Exercise goal >>
Below are some records; output exactly the lines from the line with "wellFormedPayload .encoder (frameOf" to the line with "t.est.real = 20180000", both ends kept, and nothing more.
[[ The data open ]]
theorem witness_sorter : base.straps.own = 0 ∧ base.consoleAddress = some 2 ∧
    ((frameOf 0 2 3 9 [1]).dst = 0 ∧ (frameOf 0 2 3 9 [1]).kind = kindRequest) ∧
    ((frameOf 0 2 1 9 [1]).dst = 0 ∧ (frameOf 0 2 1 9 [1]).kind ≠ kindRequest) ∧
    ((frameOf 30 2 2 9 [0, 0, 0]).dst ≠ 0 ∧ (frameOf 30 2 2 9 [0, 0, 0]).kind = kindDemand ∧
      base.consoleAddress = some (frameOf 30 2 2 9 [0, 0, 0]).src) ∧
    ((frameOf 30 3 2 9 []).dst ≠ 0 ∧ (frameOf 30 3 2 9 []).kind = kindDemand ∧
      base.consoleAddress ≠ some (frameOf 30 3 2 9 []).src) ∧
    ((frameOf 63 40 1 9 [0]).kind = kindSample ∧
      ∀ i : Fin 16, ¬(i.val < base.tables.working.sources.count ∧ (base.entry i).address = (frameOf 63 40 1 9 [0]).src.toNat)) ∧
    ((frameOf 63 2 1 9 [0]).kind = kindSample ∧ (base.entry 8).address = (frameOf 63 2 1 9 [0]).src.toNat ∧
      (base.entry 8).role = .console) ∧
    (base.tables.valid = true ∧ (3 : Fin 16).val < base.tables.working.sources.count ∧
      (base.entry 3).address = (frameOf 63 23 1 9 [0]).src.toNat ∧ (base.entry 3).role ≠ .console ∧
      ∀ j < (3 : Fin 16), (base.entry j).address ≠ (frameOf 63 23 1 9 [0]).src.toNat) ∧
    ((frameOf 63 40 5 9 []).dst ≠ 0 ∧ (frameOf 63 40 5 9 []).kind ≠ kindDemand ∧ (frameOf 63 40 5 9 []).kind ≠ kindSample) := by
  decide +kernel

/-- Port B held by a frame, with a queue. -/
def waitingAtB (q : List OutFrame) : State := { base with portB := { base.portB with line := some ⟨[0], false⟩, queue := q } }

theorem witness_transmitEnd :
    ((linesHeld base).port .a).line = some ⟨[0], false⟩ ∧ ((linesHeld base).port .a).queue = [] ∧
    ((queuesFull base).port .a).queue = .forwarded [1] :: List.replicate 7 (.forwarded [1]) ∧
    ((queuesFull base).port .b).queue.any OutFrame.isDemand = false ∧
    (waitingAtB [.forwarded [1], .demand aDemand, .forwarded [2]]).portB.queue =
      [.forwarded [1]] ++ .demand aDemand :: [.forwarded [2]] ∧
    ([.forwarded [1]] : List OutFrame).any OutFrame.isDemand = false := by decide +kernel

theorem witness_offer :
    (base.portA.queue = [] ∧ base.portA.line = none) ∧
    (¬((linesHeld base).portA.queue = [] ∧ (linesHeld base).portA.line = none) ∧ (linesHeld base).portA.queue.length < 8) ∧
    8 ≤ (queuesFull base).portA.queue.length ∧
    ([.forwarded [1]] : List OutFrame).any OutFrame.isDemand = false ∧
    (base.portB.queue = [] ∧ base.portB.line = none) ∧
    ((linesHeld base).portB.queue.any OutFrame.isDemand = false ∧
      ¬((linesHeld base).portB.queue = [] ∧ (linesHeld base).portB.line = none) ∧ (linesHeld base).portB.queue.length < 8) ∧
    ((queuesFull base).portB.queue.any OutFrame.isDemand = false ∧ 8 ≤ (queuesFull base).portB.queue.length) := by decide +kernel

/-! ## Tracking and console demands -/

/-- The doors of car A (index 3) expecting sequence 7: the differences at which the clauses meet. -/
theorem witness_presented :
    wellFormedPayload (base.entry 3).role (frameOf 63 23 1 7 [2]).payload = false ∧
    (wellFormedPayload (base.entry 3).role (frameOf 63 23 1 7 [0]).payload = true ∧ (base.record 3).sync = .sync ∧
      (base.entry 3).role ≠ .encoder) ∧
    ((frameOf 63 23 1 135 [0]).seq - (base.record 3).expected).toNat = 128 ∧
    ((frameOf 63 23 1 134 [0]).seq - (base.record 3).expected).toNat = 127 ∧
    ((frameOf 63 23 1 15 [0]).seq - (base.record 3).expected).toNat = 8 ∧
    ((frameOf 63 23 1 14 [0]).seq - (base.record 3).expected).toNat = 7 ∧
    ((frameOf 63 23 1 7 [0]).seq - (base.record 3).expected).toNat = 0 ∧
    (let hunting := withRecord base 3 { synced [0] with sync := .hunt, baselineHeld := true }
     (hunting.record 3).sync = .hunt ∧ (hunting.record 3).baselineHeld = true) ∧
    (let fresh := withRecord base 3 (SourceRecord.fresh SourceCounters.zero)
     (fresh.record 3).sync = .hunt ∧ (fresh.record 3).baselineHeld = false) ∧
    (let gone := withRecord base 3 { synced [0] with sync := .lost }
     (gone.record 3).sync = .lost) := by decide +kernel

/-- The part with an encoder baseline of count 1,000 and timestamp 100, moving UP at 2,000 mm/s. -/
def sampled : State := { base with est := { base.est with baseline := some ⟨1000, 100⟩, v := 2000 } }

/-- Encoder frames in order: with the baseline's timestamp, and with another. -/
theorem witness_presentedEncoder : (sampled.entry 0).role = .encoder ∧ (sampled.record 0).sync = .sync ∧
    wellFormedPayload .encoder (frameOf 63 5 1 7 [0, 4, 0, 0, 100, 1]).payload = true ∧
    ((frameOf 63 5 1 7 [0, 4, 0, 0, 100, 1]).seq - (sampled.record 0).expected).toNat = 0 ∧
    (100 : BitVec 16) = BitVec.ofNat 16 (field (frameOf 63 5 1 7 [0, 4, 0, 0, 100, 1]).payload 3 2) ∧
    (100 : BitVec 16) ≠ BitVec.ofNat 16 (field (frameOf 63 5 1 7 [0, 4, 0, 0, 200, 1]).payload 3 2) ∧
    (let hunting := withRecord sampled 0 { synced [0] with sync := .hunt, baselineHeld := true }
     (hunting.record 0).sync = .hunt ∧ (hunting.record 0).baselineHeld = true ∧
       ((frameOf 63 5 1 9 []).seq - (hunting.record 0).expected).toNat ≠ 0) ∧
    (let gone := withRecord sampled 0 { synced [0] with sync := .lost }
     (gone.record 0).sync = .lost) := by decide +kernel

/-- 24 counts of 250 µm in 100 units of 100 µs: 6,000 µm and 600 mm/s; a frame not healthy reckons 20,000 µm at 2,000 mm/s. -/
theorem test_encoderSample : sampled.est.baseline = some ⟨1000, 100⟩ ∧
    (let t := deliver sampled .encoder (frameOf 63 5 1 7 [0, 4, 0, 0, 200, 1])
     t.est.real = 20166000 ∧ t.est.v = 600 ∧ t.est.dir = .up ∧ t.est.statTimer = none ∧ t.est.baseline = some ⟨1024, 200⟩) ∧
    (let t := deliver sampled .encoder (frameOf 63 5 1 7 [0, 4, 0, 0, 200, 0])
     t.est.real = 20180000 ∧ t.est.v = 2000) := by decide +kernel

/-- Car reports by quality, before and after the rope is established and Off_B set, on both sides of the disagreement limit. -/
theorem witness_carReports :
    field [0, 0x4F, 0x4C, 0] 3 1 = 0 ∧ field [0, 0x4F, 0x4C, 1] 3 1 ≠ 0 ∧ State.reset.est.ropeEst = false ∧
    (base.est.ropeEst = true ∧ base.est.offBSet = true) ∧
    ({ base.est with offBSet := false } : Estimator).ropeEst = true ∧
    ((min (field [0, 0x4F, 0x4C, 1] 0 3) base.line.lineLength : Nat) - ((base.rMm : Int) + base.est.offA)).natAbs ≤
      base.line.disagreementLimit ∧
    base.line.disagreementLimit <
      ((min (field [0, 0x5F, 0x4C, 1] 0 3) base.line.lineLength : Nat) - ((base.rMm : Int) + base.est.offA)).natAbs ∧
    ((min (field [0x25, 0xD5, 0x9C, 1] 0 3) base.line.lineLength : Nat) -
      ((base.line.ropeSum : Int) - base.rMm + base.est.offB)).natAbs ≤ base.line.disagreementLimit ∧
    base.line.disagreementLimit < ((min (field [0, 0, 0, 1] 0 3) base.line.lineLength : Nat) -
      ((base.line.ropeSum : Int) - base.rMm + base.est.offB)).natAbs := by decide +kernel

theorem witness_consoleDemand :
    ((inRun .armed).leg.run = .armed ∧ demandEnable [0x05, 0xDC, 3] = true ∧ 0 < demandSetpoint [0x05, 0xDC, 3] ∧
      demandDir [0x05, 0xDC, 3] = (inRun .armed).leg.dir ∧ (inRun .armed).trip.inputs.brkS.qualified = false) ∧
    (demandEnable [0x05, 0xDC, 2] = false ∧ demandSetpoint [0, 0, 3] = 0 ∧ demandDir [0x05, 0xDC, 1] ≠ (inRun .armed).leg.dir) ∧
    ((inRun .run).leg.run.motion = true ∧ demandDir [0x05, 0xDC, 1] ≠ (inRun .run).leg.dir ∧
      demandDir [0x05, 0xDC, 3] = (inRun .run).leg.dir) ∧
    ((inRun .armed).leg.run.motion = false ∧ (inRun .armed).roleIn .console .lost = false) ∧
    (base.leg.run.motion = false ∧ base.leg.run ≠ .armed) := by decide +kernel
[[ The data closed ]]
Answer box >>
    wellFormedPayload .encoder (frameOf 63 5 1 7 [0, 4, 0, 0, 100, 1]).payload = true ∧
    ((frameOf 63 5 1 7 [0, 4, 0, 0, 100, 1]).seq - (sampled.record 0).expected).toNat = 0 ∧
    (100 : BitVec 16) = BitVec.ofNat 16 (field (frameOf 63 5 1 7 [0, 4, 0, 0, 100, 1]).payload 3 2) ∧
    (100 : BitVec 16) ≠ BitVec.ofNat 16 (field (frameOf 63 5 1 7 [0, 4, 0, 0, 200, 1]).payload 3 2) ∧
    (let hunting := withRecord sampled 0 { synced [0] with sync := .hunt, baselineHeld := true }
     (hunting.record 0).sync = .hunt ∧ (hunting.record 0).baselineHeld = true ∧
       ((frameOf 63 5 1 9 []).seq - (hunting.record 0).expected).toNat ≠ 0) ∧
    (let gone := withRecord sampled 0 { synced [0] with sync := .lost }
     (gone.record 0).sync = .lost) := by decide +kernel

/-- 24 counts of 250 µm in 100 units of 100 µs: 6,000 µm and 600 mm/s; a frame not healthy reckons 20,000 µm at 2,000 mm/s. -/
theorem test_encoderSample : sampled.est.baseline = some ⟨1000, 100⟩ ∧
    (let t := deliver sampled .encoder (frameOf 63 5 1 7 [0, 4, 0, 0, 200, 1])
     t.est.real = 20166000 ∧ t.est.v = 600 ∧ t.est.dir = .up ∧ t.est.statTimer = none ∧ t.est.baseline = some ⟨1024, 200⟩) ∧
    (let t := deliver sampled .encoder (frameOf 63 5 1 7 [0, 4, 0, 0, 200, 0])
     t.est.real = 20180000 ∧ t.est.v = 2000) := by decide +kernel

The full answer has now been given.